High-strength steels are the principal structural materials in naval hull construction nowadays, and this will continue to be the trend in the foreseeable future, as a result of their good combination of high strength and low-temperature toughness. Of all the high-strength naval steels, HY-100 and HSLA-100 are still widely used today [1, 2].

HY-100 was developed in order to meet the requirement for high-strength applications in naval construction. The high strength and toughness of HY-100 steels is a result of the tempered martensitic microstructure. Alloying elements such as Cr, Mo, and Ni are added to increase the hardenability of this steel. The heat treatment to develop the tempered martensite microstructure first requires heating the steel to a temperature above A_C3, where it is in the austenite region, and then rapidly quenching to form untempered martensite. The as-quenched martensite has high strength and hardness but low toughness, and it is susceptible to hydrogen-induced cracking. Therefore, after quenching, a tempering process in the range of 550 to 650 °C is employed to form tempered martensite, which has an optimal combination of strength and toughness [3, 4].

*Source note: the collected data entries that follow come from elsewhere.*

-- ==== Sys2Proof/Machine/Dispatch.lean ====
section
/-! DEFINITION. One arm for each command: a direct call of its meaning, or its rejection by name. -/

namespace Sys2Proof.Machine

def exec (i : Instr) (s : State) : Host.Outcome State Fault Refusal :=
  match i with
  | .echo c => Sys2Proof.Machine.execEcho c s
  | .version c => Sys2Proof.Machine.execVersion c s
  | .info c => Sys2Proof.Machine.execInfo c s
  | .eventMask c => Sys2Proof.Machine.execEventMask c s
  | .pageCommit c => Sys2Proof.Machine.execPageCommit c s
  | .pageCancel c => Sys2Proof.Machine.execPageCancel c s
  | .pageDelete c => Sys2Proof.Machine.execPageDelete c s
  | .pageAbort c => Sys2Proof.Machine.execPageAbort c s
  | .pageStatus c => Sys2Proof.Machine.execPageStatus c s
  | .pageDefects c => Sys2Proof.Machine.execPageDefects c s
  | .fallbackSet c => Sys2Proof.Machine.execFallbackSet c s
  | .printStart c => Sys2Proof.Machine.execPrintStart c s
  | .printStop c => Sys2Proof.Machine.execPrintStop c s
  | .waveLoad c => Sys2Proof.Machine.execWaveLoad c s
  | .parcelLoad c => Sys2Proof.Machine.execParcelLoad c s
  | .layerDelete c => Sys2Proof.Machine.execLayerDelete c s
  | .parcelTimeout c => Sys2Proof.Machine.execParcelTimeout c s
  | .storeInfo c => Sys2Proof.Machine.execStoreInfo c s
  | .generatorDefine c => Sys2Proof.Machine.execGeneratorDefine c s
  | .generatorDelete c => Sys2Proof.Machine.execGeneratorDelete c s
  | .cameraConfig c => Sys2Proof.Machine.execCameraConfig c s
  | .cameraCommit c => Sys2Proof.Machine.execCameraCommit c s
  | .statsRead c => Sys2Proof.Machine.execStatsRead c s
  | .statsRelease c => Sys2Proof.Machine.execStatsRelease c s
  | .tapRead c => Sys2Proof.Machine.execTapRead c s
  | .tapRelease c => Sys2Proof.Machine.execTapRelease c s
  | .healthRead c => Sys2Proof.Machine.execHealthRead c s
  | .healthForce c => Sys2Proof.Machine.execHealthForce c s
  | .healthConfig c => Sys2Proof.Machine.execHealthConfig c s
  | .nozzleReport c => Sys2Proof.Machine.execNozzleReport c s
  | .axisConfig c => Sys2Proof.Machine.execAxisConfig c s
  | .move c => Sys2Proof.Machine.execMove c s
  | .stop c => Sys2Proof.Machine.execStop c s
  | .home c => Sys2Proof.Machine.execHome c s
  | .encoderConfig c => Sys2Proof.Machine.execEncoderConfig c s
  | .sluiceConfig c => Sys2Proof.Machine.execSluiceConfig c s
  | .triggerConfig c => Sys2Proof.Machine.execTriggerConfig c s
  | .governorConfig c => Sys2Proof.Machine.execGovernorConfig c s
  | .fabricConfig c => Sys2Proof.Machine.execFabricConfig c s
  | .peerPost c => Sys2Proof.Machine.execPeerPost c s
  | .peerClose c => Sys2Proof.Machine.execPeerClose c s
  | .bulkOffer c => Sys2Proof.Machine.execBulkOffer c s
  | .pairConfig c => Sys2Proof.Machine.execPairConfig c s
  | .riderConfig c => Sys2Proof.Machine.execRiderConfig c s
  | .claimGrant c => Sys2Proof.Machine.execClaimGrant c s
  | .swap c => Sys2Proof.Machine.execSwap c s
  | .timeConfig c => Sys2Proof.Machine.execTimeConfig c s
  | .triggerArm c => Sys2Proof.Machine.execTriggerArm c s
  | .triggerDisarm c => Sys2Proof.Machine.execTriggerDisarm c s
  | .timeStep c => Sys2Proof.Machine.execTimeStep c s
  | .ppsSecond c => Sys2Proof.Machine.execPpsSecond c s
  | .identityRead c => Sys2Proof.Machine.execIdentityRead c s
  | .sessionOpen c => Sys2Proof.Machine.execSessionOpen c s
  | .sessionClose c => Sys2Proof.Machine.execSessionClose c s
  | .pairKeyEstablish c => Sys2Proof.Machine.execPairKeyEstablish c s
  | .serialJobOpen c => Sys2Proof.Machine.execSerialJobOpen c s
  | .serialJobClose c => Sys2Proof.Machine.execSerialJobClose c s
  | .logExport c => Sys2Proof.Machine.execLogExport c s
  | .logRelease c => Sys2Proof.Machine.execLogRelease c s
  | .fwActivate c => Sys2Proof.Machine.execFwActivate c s
  | .lifecycleSet c => Sys2Proof.Machine.execLifecycleSet c s
  | .debugUnlock c => Sys2Proof.Machine.execDebugUnlock c s
  | .provision c => Sys2Proof.Machine.execProvision c s
  | .calNozzle c => Sys2Proof.Machine.execCalNozzle c s
  | .calDensity c => Sys2Proof.Machine.execCalDensity c s
  | .calEncTrim c => Sys2Proof.Machine.execCalEncTrim c s
  | .calChopper c => Sys2Proof.Machine.execCalChopper c s
  | .calCancel c => Sys2Proof.Machine.execCalCancel c s
  | .laneControl c => Sys2Proof.Machine.execLaneControl c s
  | .loopback c => Sys2Proof.Machine.execLoopback c s
  | .selftestRun c => Sys2Proof.Machine.execSelftestRun c s
  | .countersRead c => Sys2Proof.Machine.execCountersRead c s
  | .powerState c => Sys2Proof.Machine.execPowerState c s
  | .memoryInfo c => Sys2Proof.Machine.execMemoryInfo c s
  | .hmbInPost ch word => Sys2Proof.Machine.execHmbInPost ch word s
  | .hmbOutRead ch => Sys2Proof.Machine.execHmbOutRead ch s
  | .hostReset ch => Sys2Proof.Machine.execHostReset ch s
  | .irqMaskWrite value => Sys2Proof.Machine.execIrqMaskWrite value s
  | .axisLatchRead ax => Sys2Proof.Machine.execAxisLatchRead ax s
  | .laneErrRead lane part => Sys2Proof.Machine.execLaneErrRead lane part s
  | .registerWrite offset wide value => Sys2Proof.Machine.execRegisterWrite offset wide value s
  | .firmwareTakesWord ch => Sys2Proof.Machine.execFirmwareTakesWord ch s
  | .engineChannelPost k word => Sys2Proof.Machine.execEngineChannelPost k word s
  | .supplyMonitorReset => Sys2Proof.Machine.execSupplyMonitorReset s
  | .resetN => Sys2Proof.Machine.execResetN s
  | .perstN => Sys2Proof.Machine.execPerstN s
  | .functionLevelReset => Sys2Proof.Machine.execFunctionLevelReset s
  | .pciePowerState d3hot => Sys2Proof.Machine.execPciePowerState d3hot s
  | .commandedReset => Sys2Proof.Machine.execCommandedReset s
  | .bootStageDone r => Sys2Proof.Machine.execBootStageDone r s
  | .watchdogExpiry => Sys2Proof.Machine.execWatchdogExpiry s
  | .watchdogReset preferred other => Sys2Proof.Machine.execWatchdogReset preferred other s
  | .fatalFault f => Sys2Proof.Machine.execFatalFault f s
  | .firePllRelock => Sys2Proof.Machine.execFirePllRelock s
  | .dormantEntry => Sys2Proof.Machine.execDormantEntry s
  | .dormantExit => Sys2Proof.Machine.execDormantExit s
  | .parcelSlotStart => Sys2Proof.Machine.execParcelSlotStart s
  | .parcelHeaderArrival slot header => Sys2Proof.Machine.execParcelHeaderArrival slot header s
  | .parcelCompletion slot r => Sys2Proof.Machine.execParcelCompletion slot r s
  | .parcelTimerExpiry slot => Sys2Proof.Machine.execParcelTimerExpiry slot s
  | .parcelTagCheck slot => Sys2Proof.Machine.execParcelTagCheck slot s
  | .parcelPublish r => Sys2Proof.Machine.execParcelPublish r s
  | .parcelMirror => Sys2Proof.Machine.execParcelMirror s
  | .pagePreparation fallback o => Sys2Proof.Machine.execPagePreparation fallback o s
  | .blockFetchDone k ref second reads => Sys2Proof.Machine.execBlockFetchDone k ref second reads s
  | .engineEdgeExchange e => Sys2Proof.Machine.execEngineEdgeExchange e s
  | .engineBandHandover e => Sys2Proof.Machine.execEngineBandHandover e s
  | .mapperWriteDone => Sys2Proof.Machine.execMapperWriteDone s
  | .encoderAdcSample e a b => Sys2Proof.Machine.execEncoderAdcSample e a b s
  | .quadratureTransition e a b => Sys2Proof.Machine.execQuadratureTransition e a b s
  | .indexEvent e edge => Sys2Proof.Machine.execIndexEvent e edge s
  | .trackingLoopUpdate e at_ => Sys2Proof.Machine.execTrackingLoopUpdate e at_ s
  | .restEntry => Sys2Proof.Machine.execRestEntry s
  | .lineBoundary at_ => Sys2Proof.Machine.execLineBoundary at_ s
  | .markMissPulseEnd n => Sys2Proof.Machine.execMarkMissPulseEnd n s
  | .productDetect n => Sys2Proof.Machine.execProductDetect n s
  | .keepWetTickle at_ => Sys2Proof.Machine.execKeepWetTickle at_ s
  | .holdLimitExpiry => Sys2Proof.Machine.execHoldLimitExpiry s
  | .statusSend => Sys2Proof.Machine.execStatusSend s
  | .latProbeSend p sentAt => Sys2Proof.Machine.execLatProbeSend p sentAt s
  | .latProbeTimeout p seq => Sys2Proof.Machine.execLatProbeTimeout p seq s
  | .latEcho p block arrival => Sys2Proof.Machine.execLatEcho p block arrival s
  | .alive p block => Sys2Proof.Machine.execAlive p block s
  | .aliveTimeout p => Sys2Proof.Machine.execAliveTimeout p s
  | .lineAck p block => Sys2Proof.Machine.execLineAck p block s
  | .temp p block => Sys2Proof.Machine.execTemp p block s
  | .hdEvent p block => Sys2Proof.Machine.execHdEvent p block s
  | .caps p control data => Sys2Proof.Machine.execCaps p control data s
  | .waveLoadSend p => Sys2Proof.Machine.execWaveLoadSend p s
  | .waveAck p block => Sys2Proof.Machine.execWaveAck p block s
  | .waveAckTimeout p => Sys2Proof.Machine.execWaveAckTimeout p s
  | .receiverDetectPulse lane found => Sys2Proof.Machine.execReceiverDetectPulse lane found s
  | .trainingBlock lane sync block count => Sys2Proof.Machine.execTrainingBlock lane sync block count s
  | .cdrLock lane => Sys2Proof.Machine.execCdrLock lane s
  | .laneStateTimeout lane => Sys2Proof.Machine.execLaneStateTimeout lane s
  | .electricalIdle lane => Sys2Proof.Machine.execElectricalIdle lane s
  | .backoffWaitEnd lane => Sys2Proof.Machine.execBackoffWaitEnd lane s
  | .blockLockLoss lane => Sys2Proof.Machine.execBlockLockLoss lane s
  | .laneErrors lane count => Sys2Proof.Machine.execLaneErrors lane count s
  | .loopbackEnd lane r => Sys2Proof.Machine.execLoopbackEnd lane r s
  | .jtagInstruction ins => Sys2Proof.Machine.execJtagInstruction ins s
  | .fabricFrame p f => Sys2Proof.Machine.execFabricFrame p f s
  | .credit p block => Sys2Proof.Machine.execCredit p block s
  | .creditSend p => Sys2Proof.Machine.execCreditSend p s
  | .fabricCaps p control data => Sys2Proof.Machine.execFabricCaps p control data s
  | .announce p w0 w1 w2 => Sys2Proof.Machine.execAnnounce p w0 w1 w2 s
  | .announceSend => Sys2Proof.Machine.execAnnounceSend s
  | .electionSettled => Sys2Proof.Machine.execElectionSettled s
  | .fabricNoRoot => Sys2Proof.Machine.execFabricNoRoot s
  | .report p words => Sys2Proof.Machine.execReport p words s
  | .routeCompute => Sys2Proof.Machine.execRouteCompute s
  | .assign p w0 w1 => Sys2Proof.Machine.execAssign p w0 w1 s
  | .routes words => Sys2Proof.Machine.execRoutes words s
  | .routesAck src w0 => Sys2Proof.Machine.execRoutesAck src w0 s
  | .routesResend => Sys2Proof.Machine.execRoutesResend s
  | .mailboxOpen src w0 => Sys2Proof.Machine.execMailboxOpen src w0 s
  | .mailboxWord src w0 w1 => Sys2Proof.Machine.execMailboxWord src w0 w1 s
  | .mailboxAck src w0 => Sys2Proof.Machine.execMailboxAck src w0 s
  | .mailboxClose src w0 => Sys2Proof.Machine.execMailboxClose src w0 s
  | .mailboxResend peer => Sys2Proof.Machine.execMailboxResend peer s
  | .channelIdle peer => Sys2Proof.Machine.execChannelIdle peer s
  | .encEvent src w0 w1 => Sys2Proof.Machine.execEncEvent src w0 w1 s
  | .bulk src words => Sys2Proof.Machine.execBulk src words s
  | .governorMessage src w0 => Sys2Proof.Machine.execGovernorMessage src w0 s
  | .governorMessageSend => Sys2Proof.Machine.execGovernorMessageSend s
  | .governorPeerLost src => Sys2Proof.Machine.execGovernorPeerLost src s
  | .spdlimPeriod => Sys2Proof.Machine.execSpdlimPeriod s
  | .holdReqRelease => Sys2Proof.Machine.execHoldReqRelease s
  | .heartbeat src header w0 w1 w2 w3 => Sys2Proof.Machine.execHeartbeat src header w0 w1 w2 w3 s
  | .scheduleRecord src header w0 w1 w2 w3 => Sys2Proof.Machine.execScheduleRecord src header w0 w1 w2 w3 s
  | .grant src header w0 w1 w2 w3 => Sys2Proof.Machine.execGrant src header w0 w1 w2 w3 s
  | .accept src header w0 w1 w2 w3 => Sys2Proof.Machine.execAccept src header w0 w1 w2 w3 s
  | .health src header words => Sys2Proof.Machine.execHealth src header words s
  | .heartbeatSend => Sys2Proof.Machine.execHeartbeatSend s
  | .healthSend => Sys2Proof.Machine.execHealthSend s
  | .pairPartnerLost => Sys2Proof.Machine.execPairPartnerLost s
  | .grantResend pair => Sys2Proof.Machine.execGrantResend pair s
  | .claimRelease => Sys2Proof.Machine.execClaimRelease s
  | .compareTrigger n at_ => Sys2Proof.Machine.execCompareTrigger n at_ s
  | .ppsInEdge at_ => Sys2Proof.Machine.execPpsInEdge at_ s
  | .ppsOutSecond at_ => Sys2Proof.Machine.execPpsOutSecond at_ s
  | .timeReqSend at_ => Sys2Proof.Machine.execTimeReqSend at_ s
  | .timeReq src w0 w1 at_ => Sys2Proof.Machine.execTimeReq src w0 w1 at_ s
  | .timeResp src w0 w1 w2 w3 at_ => Sys2Proof.Machine.execTimeResp src w0 w1 w2 w3 at_ s
  | .timeServo at_ => Sys2Proof.Machine.execTimeServo at_ s
  | .timeLost => Sys2Proof.Machine.execTimeLost s
  | .switchQualified sw held => Sys2Proof.Machine.execSwitchQualified sw held s
  | .switchSetBad set => Sys2Proof.Machine.execSwitchSetBad set s
  | .profileUpdate ax => Sys2Proof.Machine.execProfileUpdate ax s
  | .holdDelay ax => Sys2Proof.Machine.execHoldDelay ax s
  | .chopperTransition ax coil shows => Sys2Proof.Machine.execChopperTransition ax coil shows s
  | .coilFault ax coil reason => Sys2Proof.Machine.execCoilFault ax coil reason s
  | .encSignalRestored e => Sys2Proof.Machine.execEncSignalRestored e s
  | .relayTransition e => Sys2Proof.Machine.execRelayTransition e s
  | .camConnectionReset p => Sys2Proof.Machine.execCamConnectionReset p s
  | .characterLock p locked => Sys2Proof.Machine.execCharacterLock p locked s
  | .camBootstrapReply p r => Sys2Proof.Machine.execCamBootstrapReply p r s
  | .camWriteAck p => Sys2Proof.Machine.execCamWriteAck p s
  | .camWriteFail p timeout => Sys2Proof.Machine.execCamWriteFail p timeout s
  | .camLockLoss p => Sys2Proof.Machine.execCamLockLoss p s
  | .streamPacket p k => Sys2Proof.Machine.execStreamPacket p k s
  | .cameraLine p samples reads => Sys2Proof.Machine.execCameraLine p samples reads s
  | .frameTimeout p => Sys2Proof.Machine.execFrameTimeout p s
  | .timeModeLine p => Sys2Proof.Machine.execTimeModeLine p s
  | .compressorToken x => Sys2Proof.Machine.execCompressorToken x s
  | .statsRecordProcess p => Sys2Proof.Machine.execStatsRecordProcess p s
  | .nozzleReportLost slot node => Sys2Proof.Machine.execNozzleReportLost slot node s
  | .healthMapPersist => Sys2Proof.Machine.execHealthMapPersist s
  | .calTimeout proc => Sys2Proof.Machine.execCalTimeout proc s
  | .calProcedureEnd proc m => Sys2Proof.Machine.execCalProcedureEnd proc m s
  | .patrolScrubBurst r => Sys2Proof.Machine.execPatrolScrubBurst r s
  | .dqsDriftUpdate readings => Sys2Proof.Machine.execDqsDriftUpdate readings s
  | .refreshRateRead doubled => Sys2Proof.Machine.execRefreshRateRead doubled s
  | .selftestBackground r => Sys2Proof.Machine.execSelftestBackground r s
  | .engineSlice k matches_ => Sys2Proof.Machine.execEngineSlice k matches_ s
  | .switchRawChange sw level => Sys2Proof.Machine.execSwitchRawChange sw level s
  | .selftestRunEnd r => Sys2Proof.Machine.execSelftestRunEnd r s
  | .drivingBegins => Sys2Proof.Machine.execDrivingBegins s
  | .ppsOutPulseEnd => Sys2Proof.Machine.execPpsOutPulseEnd s
  | .docketReadCompletion ch tag r => Sys2Proof.Machine.execDocketReadCompletion ch tag r s

end Sys2Proof.Machine
end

HSLA-100 was developed after HY-100, in order to reduce fabrication costs. A combination of alloy content and thermo-mechanical controlled processing (TMCP) technology is used to achieve excellent properties through microstructural control. HSLA-100 has very low carbon content (less than 0.1 wt.%) and less than 5 wt.% total alloy content (Mn, Mo, Cu, Ni, and Nb). Very fine grain size in the range of 5 to 10 μm can be obtained in HSLA-100 through TMCP. The microstructure of HSLA-100 consists of a mixture of martensite and lower bainite. In addition to the fine grain size and the martensite/lower bainite microstructure, various carbides, nitrides, carbonitrides, and/or ε-copper precipitates are finely dispersed in the matrix and provide additional strengthening without compromising toughness [5–8].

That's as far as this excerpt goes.